December 31, 1993 through December 31, 2005, the Company is organized in conformity with the requirements for qualification as a REIT under the Code, and the Company’s current and proposed method of operation will enable it to continue to meet the requirements for qualification and taxation as a REIT for its current and subsequent taxable years.
     The opinions set forth in this letter are based on existing law as contained in the Code and regulations promulgated thereunder, in effect on the date hereof, and the interpretations of such provisions and regulations by the Internal Revenue Service (the “IRS”) and the courts having jurisdiction over such matters, all of which are subject to change either prospectively or retroactively, and to possibly different interpretations.

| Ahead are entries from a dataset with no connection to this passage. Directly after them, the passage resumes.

-- ==== Sys2Proof/Certificates/Slice0/Obligations.lean ====
section
/-! DEFINITION. The statements for the provers. A statement about one command gives the next state as one
equation, so that everything it does not name is as it was. -/

open Sys2Proof Sys2Proof.Machine

/-! ## The machine and its resets -/

/-- A step runs the command at the front of the queue on the state with the queue's rest; on an empty queue
the block idles (the model's choice, notes/assumptions/3). -/
def Obligations.StepRunsFrontCommand : Prop :=
  (∀ (s : State) (c : Instr) (rest : List Instr),
    s.pending = c :: rest → step s = exec c { s with pending := rest }) ∧
  ∀ s : State, s.pending = [] → step s = .next s

/-- Every well-formed command answers a next state with the queue as it was, and every other one is refused
(the model's choice, notes/assumptions/18); in reset only a reset or its end reaches the device
(notes/assumptions/2). -/
def Obligations.CommandsAnswerAndLeaveQueue : Prop :=
  ∀ (c : Instr) (s : State),
    (c.wf = true → ∃ t, exec c s = .next t ∧ t.pending = s.pending) ∧
    (c.wf = false → exec c s = .refused .operandOutOfRange) ∧
    (s.resetActive = true → c.wf = true → (∀ h, c ≠ .powerOn h) → (∀ h, c ≠ .rstAssert h) →
      c ≠ .resetEnd → exec c s = .next s)

/-- The values of every block right after reset, for either level of the strap: no clock is held, no data line
driven, and every optional field of a path absent (R4, R19, R24, R32, R43, R61, R86, R99, R123, R145, R146,
R156, R172). -/
def Obligations.ResetValues : Prop :=
  ∀ h : Bool,
    let s := State.atReset h
    (OnPorts fun p =>
      (s.engine p).tracker = .idle ∧ (s.engine p).bits = 0 ∧ (s.engine p).hold = .none ∧
      (s.engine p).ack = none ∧ (s.engine p).sending = none ∧
      s.context p = ⟨.idle, none, none, none, none, none, none, false, none, none⟩ ∧
      (s.path p).stage = .empty ∧ (s.path p).claim = none ∧ (s.path p).byte = none ∧
      (s.path p).targetSending = none ∧
      (∀ n : SegId, (s.path p).outcomes[n] = none ∧ (s.path p).sums[n] = 0) ∧
      (s.record p).storedAddr = 0x5C ∧ (s.record p).effAddr = 0x5C ∧ (s.record p).waitLimit = 8 ∧
      (s.record p).idleLimit = 40 ∧ (s.record p).reception = none ∧ (s.record p).command = none ∧
      (s.record p).response = ⟨.none, []⟩ ∧
      ∀ k : EventKind, (s.record p).alertMask.getLsbD (eventCode k) = (k != .transaction)) ∧
    (s.record .a).rights = .full ∧ (s.record .b).rights = (if h then .full else .readOnly) ∧
    s.table.state = .opened ∧ s.table.activeBank = .p ∧ s.table.activeGen = 0 ∧
    s.table.revision = 0 ∧ s.table.activePins = 0 ∧ s.table.retiringPins = 0 ∧
    s.table.copyBack = none ∧ s.table.bankP = s.table.bankQ ∧
    (∀ i : RouteId, s.table.bankP.entries[i] = ⟨false, true, true, 0, 0, .forward 1 0 0⟩ ∧
      s.table.hits[i] = 0 ∧ s.table.denials[i] = 0) ∧
    (∀ i : ProfileId,
      s.table.bankP.profiles[i] = ⟨true, true, 0, 0, 0, 1, 10, 0, .any, true, false, true⟩ ∧
      s.credits[i] = ⟨0, none⟩) ∧
    s.waitList = [] ∧
    (∀ n : SegId, (s.segment n).state = .unsynced ∧
      (s.segment n).stored = ⟨.khz100, 5, 20, 3, true⟩ ∧ (s.segment n).inUse = (s.segment n).stored ∧
      (s.segment n).grants = 0 ∧ (s.segment n).aborts = 0 ∧ (s.segment n).arbLosses = 0 ∧
      (s.segment n).faults = 0 ∧ (s.segment n).recoveries = 0 ∧ (s.segment n).failedAttempts = 0) ∧
    s.log.records = [] ∧ s.log.nextSequence = 0 ∧ s.log.lost = 0 ∧ s.log.timestamp = 0 ∧
    s.log.alerts = ⟨false, false⟩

Also, any variation from the factual statements set forth in the Registration Statement, the Prior Registration Statements or the Representation Letter may affect the conclusions stated herein. Moreover, the Company’s qualification and taxation as a REIT depends upon the Company’s ability to meet, through actual annual operating results, distributions to shareholders, asset composition levels, and diversity of share ownership, the various qualification tests imposed under the Code, the results of which will not be reviewed by Baker & Hostetler LLP. Accordingly, no assurance can be given that the actual results of the Company’s operations for any one taxable year will satisfy such requirements. We wish to point out that our opinion represents our best judgment of how a court would decide if presented with the issues addressed herein but, because our opinions are not binding upon the IRS or any court, there can be no assurance that contrary positions may not successfully be asserted by the IRS.
     This opinion is limited to the federal income tax matters addressed herein, and no other opinions are rendered with respect to other federal tax matters or to any issues arising under the tax laws of any state or locality. Additional issues may exist that could affect the federal tax treatment of the transactions or matters addressed above and our opinions do not consider or provide a conclusion with respect to any such additional issues. We undertake no obligation to update the opinions expressed herein after the date of this letter. This opinion is solely for the information and use of the addressee and may not be relied on or referred to by any other person or entity without the express written consent of this Firm.
     We hereby consent to the filing of this opinion as Exhibit 8 to the Registration Statement in accordance with the requirements of Item 601(b)(8) of Regulation S-K under the Securities Act and the reference to us under the caption “Legal Matters” in the prospectus that is a part of the Registration Statement. In giving such consent, we do not thereby admit that we are in the category of persons whose consent is required under Section 7 of the Securities Act of 1933, as amended, or the rules and regulations of the Securities and Exchange Commission.
     To Comply with IRS Circular 230, we inform you that: (i) any discussion of United States federal income tax issues in this opinion was written to support the promotion and marketing by others of the matters addressed herein; (ii) any discussion of United States federal income tax issues in this opinion was not intended or written by us to be relied on, and cannot be relied on, by any person for the purpose of avoiding United States federal tax penalties that may be imposed on such person; and (iii) each taxpayer should seek advice based on their particular circumstances from an independent tax advisor.